Wilderness

Sunday, March 1, 2020

Matthew 4:1-11 (NLT)

LENT

40 days before Easter Sunday, many churches celebrate Lent. It usually begins with Shrove Tuesday and Ash Wednesday and ends on Maundy Thursday, the day when Jesus instituted the Lord’s Supper, or on Easter Sunday when Jesus rose from the dead. 

Sometimes the season of Lent is associated with the idea of the wilderness in Scripture. Understanding the principle of brokenness is another important value to all followers of Christ. 

Many congregations do not normally observe Lent as a religious tradition. Nonetheless, the ideals of service, sacrifice, fasting, penitence and prayer are worthy practices of every follower of Christ.

BAPTISM, LENT & EASTER SUNDAY

Constantine

The Lent tradition seems to have emerged from the sudden influx of people who wanted to become Christians once the legal penalties were removed by Constantine around 315 A.D. The early church’s practice of baptisms on Easter Sunday gradually expanded to include the 40 days preceding Easter and more. This was to allow time to disciple people from largely pagan background, teaching them the core doctrines of Christ and the church as a prerequisite to baptism. In its earliest years, its essence was an evangelistic desire that strongly connected baptism with the death, burial and resurrection of Christ.

Ambrose

With the advent of infant baptism in the early centuries after Christ, however, the connection between baptismal service and Easter Sunday had largely disappeared by the time of the Reformation. * 

THE WILDERNESS

The concept of 40 days and nights marked moments of significance in God’s dealing with fallen mankind. Consider the life and times of these great leaders and their role in the history of God’s people: Noah (Genesis 7), Moses (Exodus 24, 34), The Spies (Numbers 13), Israel (Numbers 14) and Elijah (1 Kings 14).

Of course, our prime example of the importance of the wilderness is Jesus Christ Himself, Who, immediately after his baptism by John, is led by the Spirit into the wilderness (Matthew 4:1-11). He did not resist the Spirit’s lead. Rather, Luke tells us that in spite of the crowds that were gathering around Him–perhaps, in part, because of them–Jesus would often retire to the wilderness to pray (Luke 5:15-16). In other words, Jesus would embrace the wilderness as a means of connecting to his Father.

OUR WILDERNESSES

And so, the parallels between the ideals of the season of Lent, our Christian walk and Jesus’ time in the wilderness convict us. All of these describe the all-day, every-day lifestyles of followers of Christ that go beyond 40 days and nights. And isn’t that the purpose of Lent, after all? It reminds us all of the importance of the consecrated life lived before an Everlasting God by the grace of His Son, Jesus Christ! These are every-day yet eternal truths that cannot be moved!

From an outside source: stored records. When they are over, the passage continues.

-- ==== Sys2Proof/Machine/BlockConvolution.lean ====
section
/-! DEFINITION. The mechanism the two block convolution engines share (spec 43_block_convolution.md R280 to R290), and the two
block steps (44_overlap_add_engine.md R310, 45_overlap_save_engine.md R340). -/

namespace Sys2Proof.Machine

/-- The kernel RAM of an engine (10_state.md R57). -/
def Strategy.kram : Strategy → Ram
  | .overlapAdd => .olaKram
  | .overlapSave => .olsKram

/-- The batch input RAM of an engine (10_state.md R58). -/
def Strategy.sigin : Strategy → Ram
  | .overlapAdd => .olaSigin
  | .overlapSave => .olsSigin

/-- The batch output RAM of an engine (10_state.md R58). -/
def Strategy.sigout : Strategy → Ram
  | .overlapAdd => .olaSigout
  | .overlapSave => .olsSigout

/-- H = N - K + 1 (R281). -/
def hopSize (n k : Nat) : Nat := n + 1 - k

/-- CONFIG's checks, in the order of R281; the third is unreachable. -/
def convCfgFailure (s : State) : Option ErrorCode :=
  let n := roundedSize s.arg0Nat
  let k := s.arg1Nat
  if Config.nMax < n then some .invalidSize
  else if k = 0 ∨ n < k then some .invalidKernelSize
  else if hopSize n k < 1 then some .invalidHopSize
  else none

/-- The zero-padded kernel's spectrum (R280). -/
def kernelSpectrum (pk : List Pk) (n : Nat) (kernel : List Word) : Spectrum :=
  rfwd pk n (kernel ++ List.replicate (n - kernel.length) fZero)

/-- RESET_E: the streaming arrays +0.0 and the counters 0; the configuration and the cached spectrum stay (R286). -/
def ConvEngine.restart (e : ConvEngine) : ConvEngine :=
  { e with
    inb := List.replicate e.h.toNat fZero
    tail := List.replicate (e.k.toNat - 1) fZero
    outq := List.replicate e.h.toNat fZero
    incnt := 0#32
    outptr := 0#32 }

/-- A newly configured engine (R289): its own packing table, the cached kernel spectrum, the sizes, and a fresh stream. -/
def ConvEngine.configured (n k : Nat) (kernel : List Word) : ConvEngine :=
  let pk := packingTable n
  let sp := kernelSpectrum pk n kernel
  ConvEngine.restart
    { cfg := true, n := BitVec.ofNat 32 n, k := BitVec.ofNat 32 k, h := BitVec.ofNat 32 (hopSize n k),
      incnt := 0#32, outptr := 0#32, pk := pk, kr := sp.re, ki := sp.im, inb := [], tail := [], outq := [] }

/-- CONFIG's effect (R280, R289). -/
def convConfigure (g : Strategy) (s : State) : State :=
  let n := roundedSize s.arg0Nat
  let k := s.arg1Nat
  (s.setEngine (ConvEngine.configured n k (s.ramWords g.kram k)) g).setResult (BitVec.ofNat 32 n)

/-- `cmul(a, b, c, d)` (R282). -/
def cmul (x y : Cx) : Cx :=
  ⟨fsub (fmul x.re y.re) (fmul x.im y.im), fadd (fmul x.re y.im) (fmul x.im y.re)⟩

/-- The bin-wise product with the cached kernel spectrum (R282). -/
def binProducts (n : Nat) (f : Spectrum) (kr ki : List Word) : Spectrum :=
  let pr := (List.range (n / 2 + 1)).map (fun k => cmul ⟨at0 f.re k, at0 f.im k⟩ ⟨at0 kr k, at0 ki k⟩)
  ⟨pr.map Cx.re, pr.map Cx.im⟩

/-- `CONVOLVE_E(F)` (R282). -/
def ConvEngine.convolve (e : ConvEngine) (f : List Word) : List Word :=
  let n := e.n.toNat
  rinv e.pk n (binProducts n (rfwd e.pk n f) e.kr e.ki)

/-- Position i of an overlap-add: added where the old tail reaches, copied where it does not (R290). -/
def overlapAt (tail r : List Word) (t i : Nat) : Word := if i < t then fadd (at0 tail i) (at0 r i) else at0 r i

/-- `OLA_STEP(TAIL, r, H, T)`: the H finished outputs and the T carried samples (R290). -/
def olaStep (tail r : List Word) (h t : Nat) : List Word × List Word :=
  ((List.range h).map (overlapAt tail r t), (List.range t).map (fun j => overlapAt tail r t (h + j)))

/-- BLOCK_OLA: the hop padded with T zeros, convolved, and overlap-added (44_overlap_add_engine.md R310). -/
def ConvEngine.blockAdd (e : ConvEngine) : ConvEngine :=
  let h := e.h.toNat
  let t := e.k.toNat - 1
  let r := e.convolve (e.inb.take h ++ List.replicate t fZero)
  let o := olaStep e.tail r h t
  { e with outq := o.1, tail := o.2 }

/-- BLOCK_OLS: the carried samples and the hop, convolved; the valid trailing H samples are the output, the newest T samples are
carried (45_overlap_save_engine.md R340). -/
def ConvEngine.blockSave (e : ConvEngine) : ConvEngine :=
  let h := e.h.toNat
  let t := e.k.toNat - 1
  let f := e.tail.take t ++ e.inb.take h
  let r := e.convolve f
  { e with outq := r.drop t, tail := f.drop h }

/-- The block step of a strategy. -/
def ConvEngine.block (g : Strategy) (e : ConvEngine) : ConvEngine :=
  match g with
  | .overlapAdd => e.blockAdd
  | .overlapSave => e.blockSave

/-- The sample is buffered and `wp` advances (R283). -/
def ConvEngine.buffer (e : ConvEngine) (x : Word) : ConvEngine :=
  { e with inb := e.inb.set e.incnt.toNat x, incnt := BitVec.ofNat 32 (e.incnt.toNat + 1) }

/-- Both counters return to 0 (R283). -/
def ConvEngine.rewind (e : ConvEngine) : ConvEngine := { e with incnt := 0#32, outptr := 0#32 }

/-- A sample comes in; when it fills the hop, the hop's block runs and both counters return to 0 (R283). -/
def ConvEngine.push (g : Strategy) (e : ConvEngine) (x : Word) : ConvEngine :=
  if e.incnt.toNat + 1 = e.h.toNat then ((e.buffer x).block g).rewind else e.buffer x

/-- The next output sample is read and `rp` advances (R283). -/
def ConvEngine.pop (e : ConvEngine) : ConvEngine × Word :=
  ({ e with outptr := BitVec.ofNat 32 (e.outptr.toNat + 1) }, at0 e.outq e.outptr.toNat)

/-- `CALL_E(x)`: one streaming call (R283). -/
def ConvEngine.call (g : Strategy) (e : ConvEngine) (x : Word) : ConvEngine × Word := (e.push g x).pop

/-- A run of calls, in order, with their outputs (R287). -/
def ConvEngine.calls (g : Strategy) : ConvEngine → List Word → ConvEngine × List Word
  | e, [] => (e, [])
  | e, x :: xs =>
    let c := e.call g x
    let r := ConvEngine.calls g c.1 xs
    (r.1, c.2 :: r.2)

/-- The samples APPLY feeds: the L signal words, then D + K - 1 zeros, D = H - 1 (R287). -/
def applyInputs (signal : List Word) (h k : Nat) : List Word := signal ++ List.replicate (h - 1 + (k - 1)) fZero

/-- APPLY on an engine: a fresh stream, every call, and the outputs from call D on (R287).  DESIGN CHOICE (assumption log 21): for
L = 0 R287's prose calls every output +0.0, while its pseudocode can give -0.0, or NaN from a kernel that is not finite; the
pseudocode is followed. -/
def ConvEngine.apply (g : Strategy) (e : ConvEngine) (signal : List Word) : ConvEngine × List Word :=
  let h := e.h.toNat
  let r := ConvEngine.calls g e.restart (applyInputs signal h e.k.toNat)
  (r.1, r.2.drop (h - 1))

/-- The unit's CFG bit is 0 (60_exceptions.md R424). -/
def convUnconfigured (g : Strategy) (s : State) : Option ErrorCode :=
  if (s.engine g).cfg then none else some .notConfigured

/-- APPLY's checks: NotConfigured, then InvalidLength (R287, 60_exceptions.md R423). -/
def convApplyFailure (g : Strategy) (s : State) : Option ErrorCode :=
  if (s.engine g).cfg then (if Config.lMax < s.arg0Nat then some .invalidLength else none) else some .notConfigured

/-- PROC's effect: one call on ARG0, its output in RESULT (R283). -/
def convProcess (g : Strategy) (s : State) : State :=
  let c := (s.engine g).call g s.arg0
  (s.setEngine c.1 g).setResult c.2

/-- APPLY's effect: SIGOUT[0..L+K-2], RESULT = L + K - 1 and the stream state (R287). -/
def convApply (g : Strategy) (s : State) : State :=
  let r := (s.engine g).apply g (s.ramWords g.sigin s.arg0Nat)
  ((s.setEngine r.1 g).setRam g.sigout r.2).setResult (BitVec.ofNat 32 (s.arg0Nat + (s.engine g).k.toNat - 1))

/-- RST's effect (R286). -/
def convRestart (g : Strategy) (s : State) : State := s.setEngine (s.engine g).restart g

end Sys2Proof.Machine
end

Sometimes it seems that happiness itself is the goal, meaning and purpose for so many lives. Still, there are special people in this world who have become accustomed to the wilderness periods of life, learning to embrace them as opportunities to know God more intimately.

Perhaps the achievement of happiness is pursuing goals, meanings and purposes in life that–though littered with wilderness wanderings–are anchored in Someone Greater than ourselves!

Wilderness – Embracing The Wilderness

* For further reading about the genesis of Lent and the traditions that surround it, these references may be helpful:

For analysis of the early development of the church’s assimilation of new converts and Abrose’s (340-397 A.D.) influence on the teaching of those early ‘new convert’ classes:

“Ambrose and Catechetical Instruction” in the Online Library of Liberty.

Ambrose: “On The Mysteries”

For an interesting discussion of Lent as understood by the Reformed tradition, check out:

“Yes and No: Lent and the Reformed Faith Today” in The Calvin Institute of Christian Worship.